About this task: For the records that follow, please set down exactly the lines between the one holding "s.identifyEnds := rfl" and the one holding "s.teardowns := rfl", inclusive, and only those.

--

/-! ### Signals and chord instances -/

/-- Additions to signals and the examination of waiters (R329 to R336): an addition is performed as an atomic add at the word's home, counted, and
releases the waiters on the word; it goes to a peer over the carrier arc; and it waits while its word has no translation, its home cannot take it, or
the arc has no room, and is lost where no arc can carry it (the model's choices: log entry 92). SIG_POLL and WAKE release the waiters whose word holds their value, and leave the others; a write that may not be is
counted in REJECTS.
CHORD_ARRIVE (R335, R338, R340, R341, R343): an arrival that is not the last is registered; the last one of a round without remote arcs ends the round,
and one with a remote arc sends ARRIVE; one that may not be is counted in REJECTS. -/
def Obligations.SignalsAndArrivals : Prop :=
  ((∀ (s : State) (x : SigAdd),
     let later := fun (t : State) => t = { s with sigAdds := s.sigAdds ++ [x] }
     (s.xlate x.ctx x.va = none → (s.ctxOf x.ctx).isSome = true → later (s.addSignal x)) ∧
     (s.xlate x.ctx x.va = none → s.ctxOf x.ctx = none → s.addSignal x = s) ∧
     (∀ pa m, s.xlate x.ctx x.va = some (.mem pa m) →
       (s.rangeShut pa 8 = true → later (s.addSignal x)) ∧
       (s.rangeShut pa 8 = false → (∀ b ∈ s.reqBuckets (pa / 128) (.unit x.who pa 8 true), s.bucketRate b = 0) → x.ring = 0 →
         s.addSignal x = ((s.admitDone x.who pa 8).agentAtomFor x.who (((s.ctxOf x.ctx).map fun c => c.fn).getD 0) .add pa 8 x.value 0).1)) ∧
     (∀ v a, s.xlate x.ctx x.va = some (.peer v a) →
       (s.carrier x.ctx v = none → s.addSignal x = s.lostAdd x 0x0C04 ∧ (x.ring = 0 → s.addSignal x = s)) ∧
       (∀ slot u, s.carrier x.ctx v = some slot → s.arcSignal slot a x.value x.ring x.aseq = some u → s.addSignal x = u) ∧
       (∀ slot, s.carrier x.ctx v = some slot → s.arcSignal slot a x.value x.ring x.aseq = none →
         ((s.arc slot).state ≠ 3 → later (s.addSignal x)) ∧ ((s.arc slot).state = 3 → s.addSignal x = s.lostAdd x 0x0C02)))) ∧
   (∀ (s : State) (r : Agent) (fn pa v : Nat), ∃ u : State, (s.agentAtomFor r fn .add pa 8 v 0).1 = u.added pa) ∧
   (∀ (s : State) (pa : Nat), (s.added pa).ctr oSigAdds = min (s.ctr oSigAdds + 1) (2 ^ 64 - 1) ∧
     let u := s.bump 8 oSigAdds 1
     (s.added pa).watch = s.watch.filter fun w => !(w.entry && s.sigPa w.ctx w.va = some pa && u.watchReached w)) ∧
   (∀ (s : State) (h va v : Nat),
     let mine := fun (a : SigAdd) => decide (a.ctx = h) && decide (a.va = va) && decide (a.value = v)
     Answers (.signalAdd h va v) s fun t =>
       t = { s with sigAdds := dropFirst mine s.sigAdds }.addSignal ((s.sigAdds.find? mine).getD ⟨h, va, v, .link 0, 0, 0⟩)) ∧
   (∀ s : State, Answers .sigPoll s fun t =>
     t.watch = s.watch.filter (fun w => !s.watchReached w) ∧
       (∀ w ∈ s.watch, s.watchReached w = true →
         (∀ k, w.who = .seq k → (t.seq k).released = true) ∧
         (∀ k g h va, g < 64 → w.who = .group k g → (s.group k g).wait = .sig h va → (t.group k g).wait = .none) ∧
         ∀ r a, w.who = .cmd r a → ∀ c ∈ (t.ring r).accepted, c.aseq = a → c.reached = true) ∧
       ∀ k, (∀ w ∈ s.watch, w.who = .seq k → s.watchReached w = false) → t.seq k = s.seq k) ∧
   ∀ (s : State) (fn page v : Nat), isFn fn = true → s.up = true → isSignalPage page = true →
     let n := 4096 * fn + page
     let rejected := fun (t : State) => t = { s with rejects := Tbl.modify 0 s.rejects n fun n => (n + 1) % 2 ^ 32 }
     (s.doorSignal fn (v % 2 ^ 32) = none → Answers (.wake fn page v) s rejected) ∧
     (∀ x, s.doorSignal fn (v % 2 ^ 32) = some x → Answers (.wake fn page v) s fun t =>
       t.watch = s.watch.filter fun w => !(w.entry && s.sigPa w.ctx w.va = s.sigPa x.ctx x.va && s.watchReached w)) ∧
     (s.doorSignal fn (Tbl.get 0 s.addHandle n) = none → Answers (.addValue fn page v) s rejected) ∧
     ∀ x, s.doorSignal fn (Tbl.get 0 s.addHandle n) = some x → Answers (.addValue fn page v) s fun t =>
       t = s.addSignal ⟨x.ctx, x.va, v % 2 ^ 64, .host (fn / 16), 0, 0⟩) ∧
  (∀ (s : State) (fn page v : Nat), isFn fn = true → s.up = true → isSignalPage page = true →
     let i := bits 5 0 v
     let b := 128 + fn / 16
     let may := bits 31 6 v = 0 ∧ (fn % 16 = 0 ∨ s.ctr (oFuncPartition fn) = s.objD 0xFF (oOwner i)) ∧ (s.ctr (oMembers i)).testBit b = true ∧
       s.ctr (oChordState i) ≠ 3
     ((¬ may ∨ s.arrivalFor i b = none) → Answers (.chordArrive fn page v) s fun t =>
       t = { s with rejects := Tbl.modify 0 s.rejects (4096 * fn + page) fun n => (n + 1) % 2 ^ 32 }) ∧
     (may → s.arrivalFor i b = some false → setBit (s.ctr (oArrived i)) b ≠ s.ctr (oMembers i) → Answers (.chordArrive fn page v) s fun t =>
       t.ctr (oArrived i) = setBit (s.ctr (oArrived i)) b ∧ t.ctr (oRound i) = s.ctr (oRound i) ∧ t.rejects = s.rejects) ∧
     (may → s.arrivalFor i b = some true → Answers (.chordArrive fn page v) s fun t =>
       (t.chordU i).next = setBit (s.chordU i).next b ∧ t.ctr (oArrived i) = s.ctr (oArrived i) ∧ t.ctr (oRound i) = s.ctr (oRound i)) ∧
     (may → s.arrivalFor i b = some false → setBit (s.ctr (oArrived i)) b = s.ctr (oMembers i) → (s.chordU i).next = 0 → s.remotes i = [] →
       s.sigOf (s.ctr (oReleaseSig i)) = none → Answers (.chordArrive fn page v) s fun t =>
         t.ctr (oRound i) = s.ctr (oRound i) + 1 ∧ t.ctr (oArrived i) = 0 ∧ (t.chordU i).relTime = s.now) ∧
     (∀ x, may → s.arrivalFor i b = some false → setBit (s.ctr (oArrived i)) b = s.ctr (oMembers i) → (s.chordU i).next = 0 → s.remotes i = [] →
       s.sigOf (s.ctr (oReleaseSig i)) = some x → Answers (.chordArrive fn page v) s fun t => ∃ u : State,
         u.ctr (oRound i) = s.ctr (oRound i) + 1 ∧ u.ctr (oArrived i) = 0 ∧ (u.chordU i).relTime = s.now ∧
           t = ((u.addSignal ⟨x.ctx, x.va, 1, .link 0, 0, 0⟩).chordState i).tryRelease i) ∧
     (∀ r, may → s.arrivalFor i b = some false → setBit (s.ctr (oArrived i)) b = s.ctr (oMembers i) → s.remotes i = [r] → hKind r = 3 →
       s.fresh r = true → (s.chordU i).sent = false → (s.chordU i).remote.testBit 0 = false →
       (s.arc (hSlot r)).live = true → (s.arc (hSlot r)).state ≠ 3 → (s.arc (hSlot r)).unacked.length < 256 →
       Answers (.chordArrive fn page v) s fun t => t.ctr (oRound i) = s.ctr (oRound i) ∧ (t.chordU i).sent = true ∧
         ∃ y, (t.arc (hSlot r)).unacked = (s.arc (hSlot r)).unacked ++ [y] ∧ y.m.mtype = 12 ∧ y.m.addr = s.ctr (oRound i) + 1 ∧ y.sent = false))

--

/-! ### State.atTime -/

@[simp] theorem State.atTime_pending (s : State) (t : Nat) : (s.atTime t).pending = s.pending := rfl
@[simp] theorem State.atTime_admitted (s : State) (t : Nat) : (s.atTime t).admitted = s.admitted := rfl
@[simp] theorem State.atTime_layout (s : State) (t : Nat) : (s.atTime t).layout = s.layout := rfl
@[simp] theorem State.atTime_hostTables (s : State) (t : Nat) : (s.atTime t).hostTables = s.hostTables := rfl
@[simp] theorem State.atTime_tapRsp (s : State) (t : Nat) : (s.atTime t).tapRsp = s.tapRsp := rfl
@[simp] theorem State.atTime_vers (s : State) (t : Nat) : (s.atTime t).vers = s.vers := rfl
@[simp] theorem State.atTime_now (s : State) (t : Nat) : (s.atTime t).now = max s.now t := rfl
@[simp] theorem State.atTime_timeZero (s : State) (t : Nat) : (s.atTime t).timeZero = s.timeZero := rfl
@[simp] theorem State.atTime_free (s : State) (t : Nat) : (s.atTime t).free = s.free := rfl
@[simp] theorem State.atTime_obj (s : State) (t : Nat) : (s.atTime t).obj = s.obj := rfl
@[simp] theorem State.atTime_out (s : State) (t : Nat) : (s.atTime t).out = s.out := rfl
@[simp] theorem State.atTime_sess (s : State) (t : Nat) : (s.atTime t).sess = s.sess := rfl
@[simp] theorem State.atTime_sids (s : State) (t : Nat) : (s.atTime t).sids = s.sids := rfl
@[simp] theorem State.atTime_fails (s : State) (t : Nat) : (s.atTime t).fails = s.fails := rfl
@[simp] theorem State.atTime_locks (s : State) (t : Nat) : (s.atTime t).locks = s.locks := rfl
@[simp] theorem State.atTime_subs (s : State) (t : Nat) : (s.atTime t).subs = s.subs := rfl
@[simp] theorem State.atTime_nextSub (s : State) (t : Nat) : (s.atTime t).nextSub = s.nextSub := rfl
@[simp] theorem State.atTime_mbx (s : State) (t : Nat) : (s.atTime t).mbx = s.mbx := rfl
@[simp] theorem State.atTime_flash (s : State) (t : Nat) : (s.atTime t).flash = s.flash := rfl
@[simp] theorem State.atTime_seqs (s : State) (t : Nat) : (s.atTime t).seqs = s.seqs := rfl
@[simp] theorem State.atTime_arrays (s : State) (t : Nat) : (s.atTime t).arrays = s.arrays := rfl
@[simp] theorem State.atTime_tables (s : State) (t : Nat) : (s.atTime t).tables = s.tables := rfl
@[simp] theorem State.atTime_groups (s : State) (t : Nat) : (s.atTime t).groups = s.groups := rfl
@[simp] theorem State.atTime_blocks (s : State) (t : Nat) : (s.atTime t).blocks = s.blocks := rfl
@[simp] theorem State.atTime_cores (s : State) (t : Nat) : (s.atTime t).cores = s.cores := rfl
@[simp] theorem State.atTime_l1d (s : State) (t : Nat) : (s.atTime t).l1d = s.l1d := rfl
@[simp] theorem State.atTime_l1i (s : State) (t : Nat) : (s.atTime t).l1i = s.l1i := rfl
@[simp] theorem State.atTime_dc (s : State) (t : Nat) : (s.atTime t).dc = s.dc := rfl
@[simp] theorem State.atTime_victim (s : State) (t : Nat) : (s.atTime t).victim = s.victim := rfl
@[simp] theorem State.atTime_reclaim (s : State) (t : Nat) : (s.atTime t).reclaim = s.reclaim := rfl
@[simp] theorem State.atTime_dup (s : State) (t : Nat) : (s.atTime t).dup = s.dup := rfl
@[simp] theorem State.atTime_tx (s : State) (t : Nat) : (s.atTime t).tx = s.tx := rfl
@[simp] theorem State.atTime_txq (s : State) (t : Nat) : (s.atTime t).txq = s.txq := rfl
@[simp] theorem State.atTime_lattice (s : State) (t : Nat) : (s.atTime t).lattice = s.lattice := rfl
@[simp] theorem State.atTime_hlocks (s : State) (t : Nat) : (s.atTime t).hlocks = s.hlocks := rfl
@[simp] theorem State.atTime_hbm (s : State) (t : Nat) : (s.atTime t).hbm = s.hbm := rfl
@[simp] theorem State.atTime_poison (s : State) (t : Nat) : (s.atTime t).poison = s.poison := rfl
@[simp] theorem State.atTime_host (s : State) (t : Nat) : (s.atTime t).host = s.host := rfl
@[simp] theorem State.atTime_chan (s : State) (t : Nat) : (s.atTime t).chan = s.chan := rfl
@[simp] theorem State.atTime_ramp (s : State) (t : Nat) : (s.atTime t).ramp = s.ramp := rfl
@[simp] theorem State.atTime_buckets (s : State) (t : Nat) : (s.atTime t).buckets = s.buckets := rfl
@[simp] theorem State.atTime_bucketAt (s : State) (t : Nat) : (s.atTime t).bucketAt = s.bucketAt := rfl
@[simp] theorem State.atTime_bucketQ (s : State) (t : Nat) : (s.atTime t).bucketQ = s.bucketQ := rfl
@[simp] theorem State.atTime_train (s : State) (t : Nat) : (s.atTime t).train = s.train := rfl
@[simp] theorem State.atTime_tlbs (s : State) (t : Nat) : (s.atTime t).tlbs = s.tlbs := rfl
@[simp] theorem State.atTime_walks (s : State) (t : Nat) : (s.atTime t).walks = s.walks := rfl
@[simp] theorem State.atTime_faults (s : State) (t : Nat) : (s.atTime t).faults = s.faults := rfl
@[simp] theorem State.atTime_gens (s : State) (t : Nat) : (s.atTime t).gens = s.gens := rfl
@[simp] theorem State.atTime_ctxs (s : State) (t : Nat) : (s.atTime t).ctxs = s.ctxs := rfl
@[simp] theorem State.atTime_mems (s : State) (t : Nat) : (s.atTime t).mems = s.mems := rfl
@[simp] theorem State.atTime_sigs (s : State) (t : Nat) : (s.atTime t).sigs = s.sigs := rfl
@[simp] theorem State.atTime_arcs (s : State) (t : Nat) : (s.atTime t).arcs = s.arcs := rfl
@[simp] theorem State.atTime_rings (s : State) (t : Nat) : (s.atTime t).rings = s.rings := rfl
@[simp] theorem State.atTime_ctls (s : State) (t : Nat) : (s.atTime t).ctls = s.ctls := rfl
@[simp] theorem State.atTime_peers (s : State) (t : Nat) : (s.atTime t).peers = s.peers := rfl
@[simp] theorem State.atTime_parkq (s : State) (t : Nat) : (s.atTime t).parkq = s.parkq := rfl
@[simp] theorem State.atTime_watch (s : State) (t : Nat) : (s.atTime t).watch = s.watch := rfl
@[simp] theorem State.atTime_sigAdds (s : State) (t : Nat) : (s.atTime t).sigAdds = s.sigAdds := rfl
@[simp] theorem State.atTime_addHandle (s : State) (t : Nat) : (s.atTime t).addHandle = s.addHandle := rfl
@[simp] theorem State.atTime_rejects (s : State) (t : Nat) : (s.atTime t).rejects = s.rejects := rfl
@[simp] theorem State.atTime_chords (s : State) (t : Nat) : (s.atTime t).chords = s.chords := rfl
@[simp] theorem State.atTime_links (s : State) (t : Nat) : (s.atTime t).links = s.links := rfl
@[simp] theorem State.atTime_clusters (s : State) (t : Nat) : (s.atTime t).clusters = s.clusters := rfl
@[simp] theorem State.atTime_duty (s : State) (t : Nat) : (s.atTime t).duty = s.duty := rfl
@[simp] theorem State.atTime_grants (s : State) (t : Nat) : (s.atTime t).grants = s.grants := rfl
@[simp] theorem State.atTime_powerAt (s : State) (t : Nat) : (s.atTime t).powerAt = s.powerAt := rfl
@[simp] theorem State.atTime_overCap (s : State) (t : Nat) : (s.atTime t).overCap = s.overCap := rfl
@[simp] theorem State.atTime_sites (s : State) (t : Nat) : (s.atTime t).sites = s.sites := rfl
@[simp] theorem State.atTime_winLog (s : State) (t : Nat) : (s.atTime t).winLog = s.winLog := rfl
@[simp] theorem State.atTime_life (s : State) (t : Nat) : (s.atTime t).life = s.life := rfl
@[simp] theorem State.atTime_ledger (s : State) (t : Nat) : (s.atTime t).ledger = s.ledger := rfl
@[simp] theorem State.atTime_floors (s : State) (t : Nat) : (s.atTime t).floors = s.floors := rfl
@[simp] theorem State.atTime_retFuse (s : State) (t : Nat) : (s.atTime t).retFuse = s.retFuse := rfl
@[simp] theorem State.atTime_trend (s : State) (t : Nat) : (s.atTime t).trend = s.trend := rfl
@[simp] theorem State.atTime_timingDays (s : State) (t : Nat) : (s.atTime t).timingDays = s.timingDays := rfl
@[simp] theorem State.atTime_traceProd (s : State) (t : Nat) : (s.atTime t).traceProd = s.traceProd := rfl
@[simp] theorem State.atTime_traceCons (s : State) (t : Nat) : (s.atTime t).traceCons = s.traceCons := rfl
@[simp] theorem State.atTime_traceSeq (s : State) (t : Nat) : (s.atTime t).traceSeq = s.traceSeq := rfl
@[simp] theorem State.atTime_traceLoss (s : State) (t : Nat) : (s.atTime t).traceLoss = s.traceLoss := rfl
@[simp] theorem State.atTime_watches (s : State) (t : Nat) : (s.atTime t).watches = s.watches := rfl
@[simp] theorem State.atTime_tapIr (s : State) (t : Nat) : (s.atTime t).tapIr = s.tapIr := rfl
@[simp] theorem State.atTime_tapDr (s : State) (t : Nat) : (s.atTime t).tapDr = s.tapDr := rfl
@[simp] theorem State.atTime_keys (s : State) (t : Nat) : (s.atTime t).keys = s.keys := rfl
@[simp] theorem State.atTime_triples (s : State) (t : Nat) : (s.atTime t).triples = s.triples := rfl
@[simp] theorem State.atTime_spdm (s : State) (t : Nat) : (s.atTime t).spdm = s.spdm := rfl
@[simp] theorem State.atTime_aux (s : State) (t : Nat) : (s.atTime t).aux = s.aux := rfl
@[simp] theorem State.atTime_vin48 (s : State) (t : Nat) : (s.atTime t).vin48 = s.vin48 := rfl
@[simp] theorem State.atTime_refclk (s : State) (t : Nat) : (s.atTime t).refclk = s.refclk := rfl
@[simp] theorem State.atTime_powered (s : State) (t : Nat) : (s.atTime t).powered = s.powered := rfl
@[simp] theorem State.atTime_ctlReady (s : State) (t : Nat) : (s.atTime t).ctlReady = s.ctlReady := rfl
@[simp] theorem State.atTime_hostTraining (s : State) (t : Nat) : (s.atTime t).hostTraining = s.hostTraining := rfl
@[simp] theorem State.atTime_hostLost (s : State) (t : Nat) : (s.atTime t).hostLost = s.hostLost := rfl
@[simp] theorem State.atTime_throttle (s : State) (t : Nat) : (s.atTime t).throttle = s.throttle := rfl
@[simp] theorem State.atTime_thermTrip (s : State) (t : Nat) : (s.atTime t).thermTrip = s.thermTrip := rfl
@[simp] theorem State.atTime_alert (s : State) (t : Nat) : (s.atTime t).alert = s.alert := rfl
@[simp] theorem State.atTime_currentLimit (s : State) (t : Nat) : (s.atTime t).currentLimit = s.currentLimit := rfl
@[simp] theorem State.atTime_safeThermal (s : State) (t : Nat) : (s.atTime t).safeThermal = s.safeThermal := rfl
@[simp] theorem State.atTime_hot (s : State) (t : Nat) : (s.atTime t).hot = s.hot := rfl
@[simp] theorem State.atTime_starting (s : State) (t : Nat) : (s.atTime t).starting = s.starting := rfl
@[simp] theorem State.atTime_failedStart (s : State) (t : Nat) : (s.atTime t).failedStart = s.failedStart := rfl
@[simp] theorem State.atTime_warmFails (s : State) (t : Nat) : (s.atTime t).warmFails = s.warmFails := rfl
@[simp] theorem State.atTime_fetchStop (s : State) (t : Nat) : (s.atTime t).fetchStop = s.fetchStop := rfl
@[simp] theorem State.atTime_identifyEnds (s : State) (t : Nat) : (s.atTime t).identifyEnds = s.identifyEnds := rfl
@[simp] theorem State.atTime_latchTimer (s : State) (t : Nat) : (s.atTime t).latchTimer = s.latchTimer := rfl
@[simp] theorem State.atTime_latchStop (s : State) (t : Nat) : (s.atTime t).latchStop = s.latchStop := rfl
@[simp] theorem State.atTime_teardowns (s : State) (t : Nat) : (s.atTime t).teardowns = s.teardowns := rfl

--

Task output:
@[simp] theorem State.atTime_identifyEnds (s : State) (t : Nat) : (s.atTime t).identifyEnds = s.identifyEnds := rfl
@[simp] theorem State.atTime_latchTimer (s : State) (t : Nat) : (s.atTime t).latchTimer = s.latchTimer := rfl
@[simp] theorem State.atTime_latchStop (s : State) (t : Nat) : (s.atTime t).latchStop = s.latchStop := rfl
@[simp] theorem State.atTime_teardowns (s : State) (t : Nat) : (s.atTime t).teardowns = s.teardowns := rfl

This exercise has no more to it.